GOP Doubles Down on Ryan to Change the Narrative
March 15, 2013 · 9:47 AM EDT
In what can only be regarded as an interesting gamble, Wisconsin Rep. Paul D. Ryan and House Republicans this week are proposing an economic agenda oddly similar to the one they have been offering for the past two years.
Among other things, the Ryan budget plan, which intends to balance the federal budget in 10 years, rolls back the health care legislation passed in 2010, transforms Medicare and creates just two personal income brackets, 10 percent and 25 percent.
Whatever you think of the proposal as a policy document, Republicans are gambling that they will benefit from a comparison between the Ryan budget and a budget that Senate Democrats are offering. “The whole point of the Ryan budget is to have a fight with the Democrats,” one GOP strategist told me recently. “The alternative is the status quo, and we haven’t done very well with that.”
February’s NBC News/Wall Street Journal poll found only 29 percent of respondents had a positive view of the Republican Party, while 46 percent said they had a negative view. The Democratic Party’s image (41 percent positive/36 percent negative) was much better. In the same survey, 22 percent of respondents said the GOP was emphasizing unifying the country, while 64 percent said it was emphasizing a partisan approach.

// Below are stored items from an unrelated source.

-- ==== Sys2Proof/Machine/LayoutOps.lean ====
section
/-!
DEFINITION. Tensor descriptors: the address of an element in each layout, malformed descriptors, extents, and the pairs of
elements a copy, a transpose or a list moves (R194 to R199; 08_layout.md). Addresses are counted in nibbles, so that 4-bit
elements and bytes share one form.
-/

namespace Sys2Proof.Machine

/-- A tensor descriptor ("Tensor descriptor"). -/
structure TDesc where
  base : Nat
  module : Nat
  remote : Bool
  fmt : Nat
  mx : Bool
  rank : Nat
  layout : Nat
  dims : List Nat
  strides : List Nat
  scale : Nat
  reserved : Bool
  deriving DecidableEq, Repr

def tdesc (l : List Byte) : TDesc :=
  let b := field l 0 8
  let f := field l 8 1
  { base := bits b 0 48, module := bits b 48 3, remote := bit b 51, fmt := f % 16, mx := bit f 4, rank := field l 9 1
    layout := field l 10 1, dims := (List.range 5).map (fun k => field l (16 + 4 * k) 4)
    strides := (List.range 4).map (fun k => field l (36 + 5 * k) 5), scale := bits (field l 56 6) 0 48
    reserved := decide (b / 2 ^ 52 ≠ 0) || decide (f / 32 ≠ 0) || decide (field l 11 5 ≠ 0) || decide (field l 62 2 ≠ 0) ||
      (!bit f 4 && decide (field l 56 6 ≠ 0)) }

/-- Indices along dimension k. -/
def TDesc.dim (t : Sys2Proof.Machine.TDesc) (k : Nat) : Nat := max 1 (t.dims.getD k 0)

/-- STRIDE_k, k = 1 to 4. -/
def TDesc.stride (t : Sys2Proof.Machine.TDesc) (k : Nat) : Nat := t.strides.getD (k - 1) 0

/-- Nibbles of an element. -/
def TDesc.nib (t : Sys2Proof.Machine.TDesc) : Nat := elemBits t.fmt / 4

/-- Bytes of an element, 0 for a 4-bit one. -/
def TDesc.eBytes (t : Sys2Proof.Machine.TDesc) : Nat := elemBits t.fmt / 8

/-- Rows: the indices i1 to i4 as one number ρ. -/
def TDesc.rows (t : Sys2Proof.Machine.TDesc) : Nat := t.dim 1 * t.dim 2 * t.dim 3 * t.dim 4

def TDesc.nb0 (t : Sys2Proof.Machine.TDesc) : Nat := ceilDiv (t.dim 0) 64
def TDesc.nb1 (t : Sys2Proof.Machine.TDesc) : Nat := ceilDiv (t.dim 1) 64

/-- The rotation of a line and the placement of R197, on a store offset in bytes. -/
def rotLine (l : Nat) : Nat := (l + l / 32) % 32
def diagPlace (a : Nat) : Nat := a / 512 * 512 + 16 * ((a / 16 % 32 + rotLine (a / 512)) % 32) + a % 16

def inStores (a : Nat) : Bool := decide (storeBase 0 ≤ a) && decide (a < storeBase 64)

/-- Σ i_k × STRIDE_k for k = 2 to 4, in bytes, where `hi` numbers (i2, i3, i4). -/
def TDesc.upper (t : Sys2Proof.Machine.TDesc) (hi : Nat) : Nat :=
  hi % t.dim 2 * t.stride 2 + hi / t.dim 2 % t.dim 3 * t.stride 3 + hi / t.dim 2 / t.dim 3 * t.stride 4

/-- The nibble address of element (i0, i1) of plane `hi` (R194, R197). -/
def TDesc.at3 (t : Sys2Proof.Machine.TDesc) (i0 i1 hi : Nat) : Nat :=
  let up := t.upper hi * 2
  if t.layout = 1 then t.base * 2 + i1 * t.nib + i0 * t.stride 1 * 2 + up
  else if t.layout = 2 then
    t.base * 2 + ((i0 / 64 * t.nb1 + i1 / 64) * 4096 + i1 % 64 * 64 + i0 % 64) * t.nib + up
  else
    let off := i0 * t.nib + i1 * t.stride 1 * 2 + up
    if t.layout = 3 then
      let win := t.base / 0x1000000 * 0x1000000
      let a := (t.base - win) * 2 + off
      (win + diagPlace (a / 2)) * 2 + a % 2
    else t.base * 2 + off

/-- The nibble address of element i0 of row ρ. -/
def TDesc.elem (t : Sys2Proof.Machine.TDesc) (r i0 : Nat) : Nat := t.at3 i0 (r % t.dim 1) (r / t.dim 1)

/-- Bytes of block scales of a row, and the address of scale j of row ρ. -/
def TDesc.scaleCols (t : Sys2Proof.Machine.TDesc) : Nat := ceilDiv (t.dim 0) 32
def TDesc.scaleAt (t : Sys2Proof.Machine.TDesc) (r j : Nat) : Nat := t.scale + r * t.scaleCols + j

/-- Malformed (R195). -/
def TDesc.malformed (t : Sys2Proof.Machine.TDesc) : Bool :=
  let raw (k : Nat) : Nat := t.dims.getD k 0
  decide (12 ≤ t.fmt) || (t.mx && ((mxMax t.fmt).isNone || decide (t.layout = 1))) || decide (t.rank = 0) || decide (5 < t.rank) ||
    (List.range 5).any (fun k => if k < t.rank then decide (raw k = 0) else decide (raw k ≠ 0) || (decide (0 < k) && decide (t.stride k ≠ 0))) ||
    decide (3 < t.layout) || ((decide (t.layout = 1) || decide (t.layout = 2)) && decide (t.rank < 2)) ||
    (decide (t.layout = 2) && decide (t.stride 1 ≠ 0)) || (decide (t.layout = 3) && !inStores t.base) ||
    (decide (elemBits t.fmt = 4) && decide ((if t.layout = 1 then raw 1 else raw 0) % 2 = 1)) ||
    (decide (0 < t.eBytes) && t.strides.any (fun x => decide (x % t.eBytes ≠ 0))) || (!t.remote && decide (t.module ≠ 0)) || t.reserved

/-- A destination whose elements could share bytes (R196). -/
def TDesc.badDest (t : Sys2Proof.Machine.TDesc) : Bool :=
  let need (k : Nat) : Nat :=
    if t.layout = 1 ∧ k = 2 then t.stride 1 * t.dim 0 * 2
    else if t.layout = 2 ∧ k = 2 then t.nb0 * t.nb1 * 4096 * t.nib
    else t.stride (k - 1) * t.dim (k - 1) * 2
  (decide (2 ≤ t.rank) && decide (t.layout ≠ 2) && decide (t.stride 1 * 2 < (if t.layout = 1 then t.dim 1 else t.dim 0) * t.nib)) ||
    [2, 3, 4].any (fun k => decide (k < t.rank) && decide (1 < t.dim k) && decide (t.stride k * 2 < need k))

/-- The extent: first byte and the byte past the last, block padding included. -/
def TDesc.extent (t : Sys2Proof.Machine.TDesc) : Nat × Nat :=
  let up := (t.dim 2 - 1) * t.stride 2 + (t.dim 3 - 1) * t.stride 3 + (t.dim 4 - 1) * t.stride 4
  if t.layout = 1 then (t.base, t.base + ceilDiv (t.dim 1 * t.nib) 2 + (t.dim 0 - 1) * t.stride 1 + up)
  else if t.layout = 2 then (t.base, t.base + t.nb0 * t.nb1 * 2048 * t.nib + up)
  else if t.layout = 0 then (t.base, t.base + ceilDiv (t.dim 0 * t.nib) 2 + (t.dim 1 - 1) * t.stride 1 + up)
  else
    let a0 := t.elem 0 0 / 2
    (List.range t.rows).foldl (fun e r => (List.range (t.dim 0)).foldl (fun e i =>
      let a := t.elem r i
      (min e.1 (a / 2), max e.2 (ceilDiv (a + t.nib) 2))) e) (a0, a0 + 1)

/-- The extent of the block scales; empty without them. -/
def TDesc.scaleExtent (t : Sys2Proof.Machine.TDesc) : Nat × Nat :=
  if t.mx then (t.scale, t.scale + t.rows * t.scaleCols) else (0, 0)

def meets (a b : Nat × Nat) : Bool := decide (a.1 < b.2) && decide (b.1 < a.2)

/-- The nibble addresses of a blocked tensor's padding. -/
def TDesc.padding (t : Sys2Proof.Machine.TDesc) : List Nat :=
  if t.layout ≠ 2 then []
  else
    (List.range (t.dim 2 * t.dim 3 * t.dim 4)).flatMap (fun hi => (List.range (t.nb1 * 64)).flatMap (fun i1 =>
      (List.range (t.nb0 * 64)).filterMap (fun i0 =>
        if t.dim 0 ≤ i0 ∨ t.dim 1 ≤ i1 then some (t.at3 i0 i1 hi) else none)))

/-! ### Elements in memory -/

/-- The code of `w` nibbles at a nibble address. -/
def State.ldN (s : State) (a w : Nat) : Nat :=
  if w = 1 then (if a % 2 = 0 then (s.byte (a / 2)).toNat % 16 else (s.byte (a / 2)).toNat / 16) else s.ld (a / 2) (w / 2)

def State.stN (s : State) (a w v : Nat) : State :=
  if w = 1 then s.setByte (a / 2) (BitVec.ofNat 8 (insField (s.byte (a / 2)).toNat (a % 2 * 4) 4 v))
  else s.storeBytes (a / 2) (toBytes (w / 2) v)

/-- The words and lines that a list of written bytes covers whole lose their marks (R193, R417). -/
def State.cleanBytes (s : State) (l : List Nat) : State :=
  if s.badWords.isEmpty && s.poison.isEmpty then s
  else { s with
    poison := s.poison.filter (fun e => !(List.range 64).all (fun i => l.contains (e.1 * 64 + i))),
    badWords := s.badWords.filter (fun e => !(List.range 8).all (fun i => l.contains (e.1 * 8 + i))) }

/-- One element moved: destination, and source or the pattern written, as nibble addresses. -/
structure Mv where
  dst : Nat
  src : Option Nat
  fill : Nat
  w : Nat
  deriving DecidableEq, Repr

def Mv.bytes (m : Sys2Proof.Machine.Mv) : List Nat := (List.range (ceilDiv m.w 2)).map (m.dst / 2 + ·)

/-- Every move of a list made, sources read as they stood. -/
def State.moveAll (s : State) (l : List Mv) : State :=
  let s0 := s
  let s := l.foldl (fun (s : State) m => s.stN m.dst m.w (match m.src with | some a => s0.ldN a m.w | none => m.fill)) s
  s.cleanBytes (l.flatMap Mv.bytes)

/-- Whether a source of the list is uncorrectable. -/
def State.movesBad (s : State) (l : List Mv) : Bool :=
  !s.badWords.isEmpty && l.any (fun m => match m.src with | some a => s.badAt (a / 2) (ceilDiv m.w 2) | none => false)

/-! ### Rows and blocks -/

/-- Row `rs` of a tensor moved to row `rd` of another of the same DIM_0 and format, block scales with it; the row's own
padding in a blocked destination is written zero. -/
def mvRow (d : TDesc) (rd : Nat) (src : Option (TDesc × Nat)) : List Mv :=
  (List.range (d.dim 0)).map (fun i => ⟨d.elem rd i, src.map (fun p => p.1.elem p.2 i), 0, d.nib⟩) ++
    (if d.layout = 2 then (List.range (d.nb0 * 64 - d.dim 0)).map (fun i => ⟨d.elem rd (d.dim 0 + i), none, 0, d.nib⟩) else []) ++
    (if d.mx then (List.range d.scaleCols).map (fun j => ⟨d.scaleAt rd j * 2, src.map (fun p => p.1.scaleAt p.2 j * 2), 0, 2⟩) else [])

/-- Block (b0, b1) of a tensor moved to block (c0, c1) of another; padding of the destination is written zero, and scales of
rows both tensors have move with them. -/
def mvBlock (d : TDesc) (c : Nat × Nat) (src : Option (TDesc × Nat × Nat)) : List Mv :=
  (List.range 64).flatMap (fun r => (List.range 64).map (fun i =>
    let i0 := c.1 * 64 + i
    let i1 := c.2 * 64 + r
    let pad := decide (d.dim 0 ≤ i0) || decide (d.dim 1 ≤ i1)
    ⟨d.at3 i0 i1 0, if pad then none else src.map (fun p => p.1.at3 (p.2.1 * 64 + i) (p.2.2 * 64 + r) 0), 0, d.nib⟩)) ++
    (if d.mx then
      (List.range 64).flatMap (fun r => (List.range 2).filterMap (fun j =>
        let rd := c.2 * 64 + r
        let inS := match src with
          | some p => decide (p.2.2 * 64 + r < p.1.dim 1) && decide (p.2.1 * 2 + j < p.1.scaleCols)
          | none => true
        if rd < d.dim 1 ∧ c.1 * 2 + j < d.scaleCols ∧ inS = true then
          some ⟨d.scaleAt rd (c.1 * 2 + j) * 2, src.map (fun p => p.1.scaleAt (p.2.2 * 64 + r) (p.2.1 * 2 + j) * 2), 0, 2⟩
        else none))
    else [])

/-- The padding of a blocked tensor written zero. -/
def mvPad (d : TDesc) : List Mv := d.padding.map (fun a => ⟨a, none, 0, d.nib⟩)

/-- Equal dimensions, formats and block-scale flags. -/
def TDesc.sameKind (a b : Sys2Proof.Machine.TDesc) : Bool := decide (a.fmt = b.fmt) && decide (a.mx = b.mx)
def TDesc.sameDims (a b : Sys2Proof.Machine.TDesc) : Bool := (List.range 5).all (fun k => decide (a.dim k = b.dim k))

/-- COPY, in the destination's index order. -/
def mvCopy (d x : TDesc) : List Mv :=
  (List.range d.rows).flatMap (fun r => (List.range (d.dim 0)).map (fun i => (⟨d.elem r i, some (x.elem r i), 0, d.nib⟩ : Mv))) ++ mvPad d ++
    (if d.mx then (List.range d.rows).flatMap (fun r => (List.range d.scaleCols).map (fun j =>
      (⟨d.scaleAt r j * 2, some (x.scaleAt r j * 2), 0, 2⟩ : Mv))) else [])

/-- TRANSPOSE: dst(i1, i0, …) = src(i0, i1, …). -/
def mvTranspose (d x : TDesc) : List Mv :=
  (List.range d.rows).flatMap (fun r => (List.range (d.dim 0)).map (fun i =>
    (⟨d.elem r i, some (x.at3 (r % d.dim 1) i (r / d.dim 1)), 0, d.nib⟩ : Mv))) ++ mvPad d

/-- Whether a list's tensors correspond ("The listed tensor and the dense tensor have equal DIM_0"). -/
def listOk (unit count : Nat) (listed dense : TDesc) : Bool :=
  decide (count ≠ 0) &&
    (if unit = 0 then decide (listed.dim 0 = dense.dim 0) && decide (dense.rows = count)
     else decide (unit = 1) && decide (listed.layout = 2) && decide (dense.layout = 2) && decide (listed.rank = 2) &&
       decide (dense.rank = 2) && decide (dense.dim 0 = 64) && decide (dense.dim 1 = 64 * count))

/-- An entry names a unit of the listed tensor. -/
def entryIn (unit e : Nat) (listed : TDesc) : Bool :=
  if unit = 0 then decide (e < listed.rows) else decide (e % 65536 < listed.nb0) && decide (e / 65536 < listed.nb1)

/-- The moves of entry n: gather (or scatter) of the unit it names; 0xFFFF_FFFF writes zeros (or nothing). -/
def mvEntry (gather : Bool) (unit n e : Nat) (listed dense : TDesc) : List Mv :=
  let skip := decide (e = 0xFFFFFFFF)
  if gather then
    if unit = 0 then mvRow dense n (if skip then none else some (listed, e))
    else mvBlock dense (0, n) (if skip then none else some (listed, e % 65536, e / 65536))
  else if skip then []
  else if unit = 0 then mvRow listed e (some (dense, n))
  else mvBlock listed (e % 65536, e / 65536) (some (dense, 0, n))

end Sys2Proof.Machine
end

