-- ==== Sys2Proof/Machine/AttnOps.lean ====
section
/-!
DEFINITION. Attention engines: the attention pass with its partials, merge, retention and scores; jobs with their checks and
order; resets, rests and the AE register block (R242 to R244, R256 to R264, R271, R276 to R283; 10_attention.md).
-/

namespace Sys2Proof.Machine

/-! ### Descriptors -/

structure AtDesc where
  flags : Nat
  layer : Nat
  prof : Nat
  entries : Nat
  qFmt : Nat
  oFmt : Nat
  lt : Nat
  q : Nat
  o : Nat
  pwd : Nat
  scale : Nat
  mask : Nat
  bias : Nat
  maskArg : Nat
  ret : Nat
  deriving DecidableEq, Repr

def atDesc (d : List Byte) : AtDesc :=
  ⟨field d 1 1, field d 2 1, field d 3 1 % 16, field d 4 2, field d 6 1, field d 7 1, field d 8 6, field d 16 6, field d 24 6,
    field d 32 6, field d 40 4, field d 44 1, field d 45 1, field d 48 6, field d 56 6⟩

def AtDesc.batch (x : Sys2Proof.Machine.AtDesc) : Bool := bit x.flags 0
def AtDesc.score (x : Sys2Proof.Machine.AtDesc) : Bool := bit x.flags 1
def AtDesc.retain (x : Sys2Proof.Machine.AtDesc) : Bool := bit x.flags 2
def AtDesc.retainP (x : Sys2Proof.Machine.AtDesc) : Bool := bit x.flags 3
def AtDesc.oCode (x : Sys2Proof.Machine.AtDesc) : Nat := x.oFmt % 16
def AtDesc.oSat (x : Sys2Proof.Machine.AtDesc) : Bool := bit x.oFmt 4
def AtDesc.oSize (x : Sys2Proof.Machine.AtDesc) : Nat := if x.oCode = 9 then 4 else 2

/-- A length-table entry. -/
structure LtEntry where
  seq : Nat
  nq : Nat
  qPos : Nat
  kvLen : Nat
  qRow : Nat
  pwdOff : Nat
  nPwd : Nat
  oRow : Nat
  bad : Bool
  deriving DecidableEq, Repr

def ltEntry (d : List Byte) : LtEntry :=
  ⟨field d 0 2 % 4096, field d 2 1, field d 4 4, field d 8 4, field d 12 4, field d 16 4, field d 20 4, field d 24 4,
    decide (4096 ≤ field d 0 2) || decide (field d 3 1 ≠ 0) || decide (field d 2 1 = 0) || decide (64 < field d 2 1) ||
      decide (field d 20 4 = 0) || decide (16384 < field d 20 4)⟩

def ltEntries (n : Nat) (l : List Byte) : List LtEntry := (List.range n).map (fun k => ltEntry (slice l (k * 32) 32))

/-! ### Extents and the checks on arrival (R243) -/

def ext (a n : Nat) : List (Nat × Nat) := if n = 0 then [] else [(a, a + n)]

/-- Every range an ATTEND reads or writes. -/
def AtDesc.extents (x : Sys2Proof.Machine.AtDesc) (p : Prof) (ls : List LtEntry) : List (Nat × Nat) :=
  let qs := p.hq * p.d * 2
  let os := p.hq * p.d * x.oSize
  (x.lt, x.lt + 32 * x.entries) :: ls.flatMap (fun n =>
    ext (x.q + n.qRow * qs) (n.nq * qs) ++ ext (x.o + n.oRow * os) (n.nq * os) ++
      ext (x.pwd + n.pwdOff * 16) (p.hkv * n.nPwd * 16) ++ (if x.mask = 2 then ext (x.maskArg + n.qRow * 8) (n.nq * 8) else []) ++
      (if x.retain then ext x.ret (n.nq * p.hq * 4) else []) ++
      (if x.retainP then ext (x.ret + 16384) (n.nq * p.hq * n.nPwd * 128) else []))

/-- The fields of an ATTEND descriptor lie in their ranges. -/
def AtDesc.fieldsOk (x : Sys2Proof.Machine.AtDesc) (d : List Byte) (p : Prof) (ls : List LtEntry) : Bool :=
  decide (x.flags < 16) && decide (field d 3 1 < 8) && (decide (p.layers = 0) || decide (x.layer < p.layers)) &&
    decide (1 ≤ x.entries) && decide (x.entries ≤ (if x.batch then 256 else 1)) && (decide (x.qFmt = 7) || decide (x.qFmt = 8)) &&
    (decide (x.oCode = 7) || decide (x.oCode = 8) || decide (x.oCode = 9)) && decide (x.oFmt < 32) &&
    decide (x.mask < 4) && decide (x.bias < 4) && decide (field d 46 2 = 0) &&
    [8, 16, 24, 32, 56].all (fun o => decide (field d (o + 6) 2 = 0) && decide (field d o 6 % 16 = 0)) &&
    (if x.mask = 1 then decide (field d 52 4 = 0) else if x.mask = 2 then decide (field d 54 2 = 0) && decide (x.maskArg % 16 = 0)
      else decide (field d 48 8 = 0)) &&
    (x.retain || decide (x.ret = 0)) && ls.all (fun e => !e.bad)

/-- Every range a cache operation reads or writes, as far as its sequence's profile is known. -/
def State.kvExtents (s : State) (k : KvJob) : List (Nat × Nat) :=
  let known := k.op ≠ 7 ∧ s.se k.q seState ≠ 0
  let f := s.se k.q seProfile
  let p := s.seProf k.q
  let sz := if k.arg 0 / 256 % 16 = 9 then 4 else 2
  (if k.resultAddr = 0 then [] else ext k.resultAddr 16) ++
    (if k.op = 2 then
      if known then ext (k.addr 0) (p.hq * p.d * 2) ++ ext (k.addr 1)
        (min (ceilDiv (k.arg 2) 64) (s.rd (F.KV_PROF_EVICT_SINK_BLOCKS f) + k.arg 1 + s.recentBlocks f) * p.hkv * 16) else []
    else if k.op = 3 then
      if known then ext (k.addr 0) ((k.arg 2 - 1) * k.arg 3 + p.hkv * p.d * sz) ++
        ext (k.addr 1) ((k.arg 2 - 1) * k.arg 3 + p.hkv * p.d * sz) else []
    else if k.op = 6 then ext (k.addr 0) 256
    else if k.op = 7 then
      let p := s.prof (k.arg 0)
      ext (k.addr 0) (p.layers * p.hkv * k.arg 1 * 8) ++ ext (k.addr 1) (k.arg 3 * 4)
    else [])

/-- The fields of a cache operation lie in their ranges. -/
def State.kvFieldsOk (s : State) (k : KvJob) : Bool :=
  let known := k.op ≠ 7 ∧ s.se k.q seState ≠ 0
  let p := s.seProf k.q
  let fmt := k.arg 0 / 256
  let zero (l : List Nat) : Bool := l.all (fun i => decide (k.arg i = 0))
  let sz := if fmt = 9 then 4 else 2
  decide (field k.d 2 2 < 4096) && decide (field k.d 20 4 = 0) && decide (field k.d 48 8 = 0) && decide (k.addr 2 = 0) &&
    [24, 32, 40, 56].all (fun o => decide (field k.d (o + 6) 2 = 0) && decide (field k.d o 6 % 16 = 0)) &&
    (if k.op = 2 then decide (k.flags = 0) && (decide (fmt = 7) || decide (fmt = 8)) && decide (1 ≤ k.arg 1) && decide (k.arg 1 ≤ 4096) &&
        zero [3] && (!decide known || decide (k.arg 0 % 256 < p.layers))
      else if k.op = 3 then decide (k.flags < 2) && (decide (fmt = 7) || decide (fmt = 8) || decide (fmt = 9)) && decide (1 ≤ k.arg 2) &&
        decide (k.arg 2 ≤ 64) && decide (k.arg 3 % 16 = 0) &&
        (!decide known || (decide (k.arg 0 % 256 < p.layers) && decide (p.hkv * p.d * sz ≤ k.arg 3)))
      else if k.op = 4 ∨ k.op = 5 then decide (k.flags = 0) && zero [0, 1, 3] && decide (k.arg 2 ≤ 64) && decide (k.addr 0 = 0) && decide (k.addr 1 = 0)
      else if k.op = 6 then decide (k.flags = 0) && zero [0, 2, 3] && decide (k.addr 1 = 0)
      else if k.op = 7 then decide (k.flags < 8) && decide (k.arg 0 < 8) && decide (1 ≤ k.arg 1) && decide (k.arg 1 ≤ 16384)
      else decide (k.flags = 0) && zero [0, 1, 2, 3] && decide (k.addr 0 = 0) && decide (k.addr 1 = 0))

Once again, Democrats had better numbers (37 percent unifying the country/49 percent emphasizing a partisan approach).
Democrats are absolutely giddy that they have yet another shot at the Ryan budget, figuring they can use the same weapons against the GOP that President Barack Obama and his party have used for years.
Regardless of whether you think the Democratic attacks are fair, the budget invites the party to criticize Republicans for wanting to “end Medicare as we know it” and to “cut taxes for millionaires.”
But Republican strategists I talked with don’t seem particularly worried about those attacks.
Two different Republicans made the same argument to me recently when they noted that Democratic attacks on Medicare didn’t prove effective in last year’s elections, so there was no need to worry about another round of the same attacks from the House and Senate campaign committees now.
While Medicare remains a net negative for Republicans in polling, party insiders note that 2012 GOP presidential nominee Mitt Romney won seniors in spite of the Democratic attacks. And while Democrats talked last cycle as if the Ryan budget would put the House into play, that never happened.
GOP insiders are ready and willing to take hits on Medicare and spending cuts if they can have a clear shot at a Democratic budget — a target they haven’t had for years. “We aren’t going to be fighting about the Ryan budget,” one Republican promised. “Our members must pivot away from it and talk exclusively about the Democratic budget. The next few months can’t be a referendum about our budget. It must be a choice between the two approaches.”
But some Republican insiders point out that “balance” and “balanced budgets” will also be a key part of the discussion.
Republicans believe that voters think that Democrats have a near-term plan to balance the budget, largely because Democratic members of Congress spend so much time talking about the need for a “balanced” approach. But when Democrats use the word “balance,” they aren’t referring to a “balanced budget” but to their plan to have both spending cuts (and entitlement changes) on one hand, and higher taxes on the other. When voters understand that, GOP operatives say, the entire political argument will change.
We’ll see who is right over the next few months, and whether Democrats focus on the Ryan budget’s proposed 25 percent top rate as a way of further demonizing Republicans as advocates for the wealthy.